INFORMATION SHOWN ::
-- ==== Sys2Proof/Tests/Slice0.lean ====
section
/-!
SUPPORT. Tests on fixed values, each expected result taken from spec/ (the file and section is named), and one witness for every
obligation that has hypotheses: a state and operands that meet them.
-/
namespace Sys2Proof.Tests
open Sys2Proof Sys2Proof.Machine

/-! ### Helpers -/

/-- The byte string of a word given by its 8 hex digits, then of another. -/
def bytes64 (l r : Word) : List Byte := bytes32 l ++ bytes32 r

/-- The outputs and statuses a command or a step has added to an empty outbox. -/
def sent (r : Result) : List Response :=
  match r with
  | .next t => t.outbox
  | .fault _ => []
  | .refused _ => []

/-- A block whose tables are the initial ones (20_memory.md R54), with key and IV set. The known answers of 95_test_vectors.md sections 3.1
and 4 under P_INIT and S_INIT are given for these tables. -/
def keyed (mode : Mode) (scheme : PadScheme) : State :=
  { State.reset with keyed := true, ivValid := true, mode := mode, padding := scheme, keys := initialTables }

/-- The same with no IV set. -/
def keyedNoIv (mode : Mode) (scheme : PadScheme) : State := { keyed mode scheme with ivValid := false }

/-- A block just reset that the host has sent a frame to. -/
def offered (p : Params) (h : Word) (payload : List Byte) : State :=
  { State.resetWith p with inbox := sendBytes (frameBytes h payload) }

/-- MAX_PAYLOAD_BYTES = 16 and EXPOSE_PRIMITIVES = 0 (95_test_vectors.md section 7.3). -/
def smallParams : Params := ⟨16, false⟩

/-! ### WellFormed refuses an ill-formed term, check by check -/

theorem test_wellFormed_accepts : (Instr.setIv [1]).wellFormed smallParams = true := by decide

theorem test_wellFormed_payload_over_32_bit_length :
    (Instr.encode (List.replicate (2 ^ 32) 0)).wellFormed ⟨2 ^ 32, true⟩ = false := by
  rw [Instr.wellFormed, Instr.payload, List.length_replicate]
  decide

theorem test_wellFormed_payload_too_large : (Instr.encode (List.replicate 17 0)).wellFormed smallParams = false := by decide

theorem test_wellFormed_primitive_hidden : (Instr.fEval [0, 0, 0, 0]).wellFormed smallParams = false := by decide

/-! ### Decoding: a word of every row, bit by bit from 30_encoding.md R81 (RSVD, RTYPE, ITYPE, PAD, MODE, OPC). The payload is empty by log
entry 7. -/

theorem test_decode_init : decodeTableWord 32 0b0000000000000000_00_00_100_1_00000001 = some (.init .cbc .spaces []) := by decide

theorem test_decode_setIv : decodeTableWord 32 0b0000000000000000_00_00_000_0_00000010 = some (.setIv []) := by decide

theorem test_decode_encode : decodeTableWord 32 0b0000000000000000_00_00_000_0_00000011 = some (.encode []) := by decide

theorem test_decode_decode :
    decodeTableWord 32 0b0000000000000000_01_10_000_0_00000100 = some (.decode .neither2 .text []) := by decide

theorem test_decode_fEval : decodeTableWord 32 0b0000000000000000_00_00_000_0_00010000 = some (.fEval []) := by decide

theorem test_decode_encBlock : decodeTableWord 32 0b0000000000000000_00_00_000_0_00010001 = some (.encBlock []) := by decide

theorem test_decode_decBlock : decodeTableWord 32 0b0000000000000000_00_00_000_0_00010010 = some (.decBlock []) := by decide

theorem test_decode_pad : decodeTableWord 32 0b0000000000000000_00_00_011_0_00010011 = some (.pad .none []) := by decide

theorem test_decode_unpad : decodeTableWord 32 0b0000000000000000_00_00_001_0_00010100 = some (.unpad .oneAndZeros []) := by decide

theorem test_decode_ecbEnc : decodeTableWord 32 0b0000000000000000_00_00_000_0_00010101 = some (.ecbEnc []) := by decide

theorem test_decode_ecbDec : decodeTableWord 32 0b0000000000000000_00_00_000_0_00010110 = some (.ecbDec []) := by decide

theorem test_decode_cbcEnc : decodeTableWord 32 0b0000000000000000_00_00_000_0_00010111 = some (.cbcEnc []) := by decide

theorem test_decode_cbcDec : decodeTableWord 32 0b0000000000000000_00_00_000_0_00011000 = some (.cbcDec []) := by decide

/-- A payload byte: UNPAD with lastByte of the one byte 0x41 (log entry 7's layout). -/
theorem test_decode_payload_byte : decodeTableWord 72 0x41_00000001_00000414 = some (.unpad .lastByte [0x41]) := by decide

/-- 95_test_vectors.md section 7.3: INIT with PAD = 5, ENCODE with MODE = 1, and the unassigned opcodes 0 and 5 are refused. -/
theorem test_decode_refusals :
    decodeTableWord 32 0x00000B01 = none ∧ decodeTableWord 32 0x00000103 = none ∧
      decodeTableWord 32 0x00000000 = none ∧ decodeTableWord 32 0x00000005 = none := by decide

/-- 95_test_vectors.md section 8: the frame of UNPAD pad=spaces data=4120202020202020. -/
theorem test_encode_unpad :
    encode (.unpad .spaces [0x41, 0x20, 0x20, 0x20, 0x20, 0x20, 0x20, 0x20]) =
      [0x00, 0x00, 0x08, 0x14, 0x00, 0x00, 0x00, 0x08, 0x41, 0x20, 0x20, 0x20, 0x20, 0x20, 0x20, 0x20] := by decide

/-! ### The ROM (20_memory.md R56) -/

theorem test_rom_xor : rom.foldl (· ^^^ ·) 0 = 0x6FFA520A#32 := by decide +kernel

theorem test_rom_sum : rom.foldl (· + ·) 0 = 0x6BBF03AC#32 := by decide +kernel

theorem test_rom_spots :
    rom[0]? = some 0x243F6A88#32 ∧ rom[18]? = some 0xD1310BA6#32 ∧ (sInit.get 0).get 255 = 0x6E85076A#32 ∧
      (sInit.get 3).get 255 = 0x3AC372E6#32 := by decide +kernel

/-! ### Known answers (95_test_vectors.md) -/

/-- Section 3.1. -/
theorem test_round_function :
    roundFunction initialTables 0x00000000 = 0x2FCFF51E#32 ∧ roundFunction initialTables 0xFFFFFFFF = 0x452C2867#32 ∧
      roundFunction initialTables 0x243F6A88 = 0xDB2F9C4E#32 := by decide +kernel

WHAT YOU ARE ASKED TO DO :: Give back the data exactly, with no line dropped.

ANSWER BOX ::
-- ==== Sys2Proof/Tests/Slice0.lean ====
section
/-!
SUPPORT. Tests on fixed values, each expected result taken from spec/ (the file and section is named), and one witness for every
obligation that has hypotheses: a state and operands that meet them.
-/
namespace Sys2Proof.Tests
open Sys2Proof Sys2Proof.Machine

/-! ### Helpers -/

/-- The byte string of a word given by its 8 hex digits, then of another. -/
def bytes64 (l r : Word) : List Byte := bytes32 l ++ bytes32 r

/-- The outputs and statuses a command or a step has added to an empty outbox. -/
def sent (r : Result) : List Response :=
  match r with
  | .next t => t.outbox
  | .fault _ => []
  | .refused _ => []

/-- A block whose tables are the initial ones (20_memory.md R54), with key and IV set. The known answers of 95_test_vectors.md sections 3.1
and 4 under P_INIT and S_INIT are given for these tables. -/
def keyed (mode : Mode) (scheme : PadScheme) : State :=
  { State.reset with keyed := true, ivValid := true, mode := mode, padding := scheme, keys := initialTables }

/-- The same with no IV set. -/
def keyedNoIv (mode : Mode) (scheme : PadScheme) : State := { keyed mode scheme with ivValid := false }

/-- A block just reset that the host has sent a frame to. -/
def offered (p : Params) (h : Word) (payload : List Byte) : State :=
  { State.resetWith p with inbox := sendBytes (frameBytes h payload) }

/-- MAX_PAYLOAD_BYTES = 16 and EXPOSE_PRIMITIVES = 0 (95_test_vectors.md section 7.3). -/
def smallParams : Params := ⟨16, false⟩

/-! ### WellFormed refuses an ill-formed term, check by check -/

theorem test_wellFormed_accepts : (Instr.setIv [1]).wellFormed smallParams = true := by decide

theorem test_wellFormed_payload_over_32_bit_length :
    (Instr.encode (List.replicate (2 ^ 32) 0)).wellFormed ⟨2 ^ 32, true⟩ = false := by
  rw [Instr.wellFormed, Instr.payload, List.length_replicate]
  decide

theorem test_wellFormed_payload_too_large : (Instr.encode (List.replicate 17 0)).wellFormed smallParams = false := by decide

theorem test_wellFormed_primitive_hidden : (Instr.fEval [0, 0, 0, 0]).wellFormed smallParams = false := by decide

/-! ### Decoding: a word of every row, bit by bit from 30_encoding.md R81 (RSVD, RTYPE, ITYPE, PAD, MODE, OPC). The payload is empty by log
entry 7. -/

theorem test_decode_init : decodeTableWord 32 0b0000000000000000_00_00_100_1_00000001 = some (.init .cbc .spaces []) := by decide

theorem test_decode_setIv : decodeTableWord 32 0b0000000000000000_00_00_000_0_00000010 = some (.setIv []) := by decide

theorem test_decode_encode : decodeTableWord 32 0b0000000000000000_00_00_000_0_00000011 = some (.encode []) := by decide

theorem test_decode_decode :
    decodeTableWord 32 0b0000000000000000_01_10_000_0_00000100 = some (.decode .neither2 .text []) := by decide

theorem test_decode_fEval : decodeTableWord 32 0b0000000000000000_00_00_000_0_00010000 = some (.fEval []) := by decide

theorem test_decode_encBlock : decodeTableWord 32 0b0000000000000000_00_00_000_0_00010001 = some (.encBlock []) := by decide

theorem test_decode_decBlock : decodeTableWord 32 0b0000000000000000_00_00_000_0_00010010 = some (.decBlock []) := by decide

theorem test_decode_pad : decodeTableWord 32 0b0000000000000000_00_00_011_0_00010011 = some (.pad .none []) := by decide

theorem test_decode_unpad : decodeTableWord 32 0b0000000000000000_00_00_001_0_00010100 = some (.unpad .oneAndZeros []) := by decide

theorem test_decode_ecbEnc : decodeTableWord 32 0b0000000000000000_00_00_000_0_00010101 = some (.ecbEnc []) := by decide

theorem test_decode_ecbDec : decodeTableWord 32 0b0000000000000000_00_00_000_0_00010110 = some (.ecbDec []) := by decide

theorem test_decode_cbcEnc : decodeTableWord 32 0b0000000000000000_00_00_000_0_00010111 = some (.cbcEnc []) := by decide

theorem test_decode_cbcDec : decodeTableWord 32 0b0000000000000000_00_00_000_0_00011000 = some (.cbcDec []) := by decide

/-- A payload byte: UNPAD with lastByte of the one byte 0x41 (log entry 7's layout). -/
theorem test_decode_payload_byte : decodeTableWord 72 0x41_00000001_00000414 = some (.unpad .lastByte [0x41]) := by decide

/-- 95_test_vectors.md section 7.3: INIT with PAD = 5, ENCODE with MODE = 1, and the unassigned opcodes 0 and 5 are refused. -/
theorem test_decode_refusals :
    decodeTableWord 32 0x00000B01 = none ∧ decodeTableWord 32 0x00000103 = none ∧
      decodeTableWord 32 0x00000000 = none ∧ decodeTableWord 32 0x00000005 = none := by decide

/-- 95_test_vectors.md section 8: the frame of UNPAD pad=spaces data=4120202020202020. -/
theorem test_encode_unpad :
    encode (.unpad .spaces [0x41, 0x20, 0x20, 0x20, 0x20, 0x20, 0x20, 0x20]) =
      [0x00, 0x00, 0x08, 0x14, 0x00, 0x00, 0x00, 0x08, 0x41, 0x20, 0x20, 0x20, 0x20, 0x20, 0x20, 0x20] := by decide

/-! ### The ROM (20_memory.md R56) -/

theorem test_rom_xor : rom.foldl (· ^^^ ·) 0 = 0x6FFA520A#32 := by decide +kernel

theorem test_rom_sum : rom.foldl (· + ·) 0 = 0x6BBF03AC#32 := by decide +kernel

theorem test_rom_spots :
    rom[0]? = some 0x243F6A88#32 ∧ rom[18]? = some 0xD1310BA6#32 ∧ (sInit.get 0).get 255 = 0x6E85076A#32 ∧
      (sInit.get 3).get 255 = 0x3AC372E6#32 := by decide +kernel

/-! ### Known answers (95_test_vectors.md) -/

/-- Section 3.1. -/
theorem test_round_function :
    roundFunction initialTables 0x00000000 = 0x2FCFF51E#32 ∧ roundFunction initialTables 0xFFFFFFFF = 0x452C2867#32 ∧
      roundFunction initialTables 0x243F6A88 = 0xDB2F9C4E#32 := by decide +kernel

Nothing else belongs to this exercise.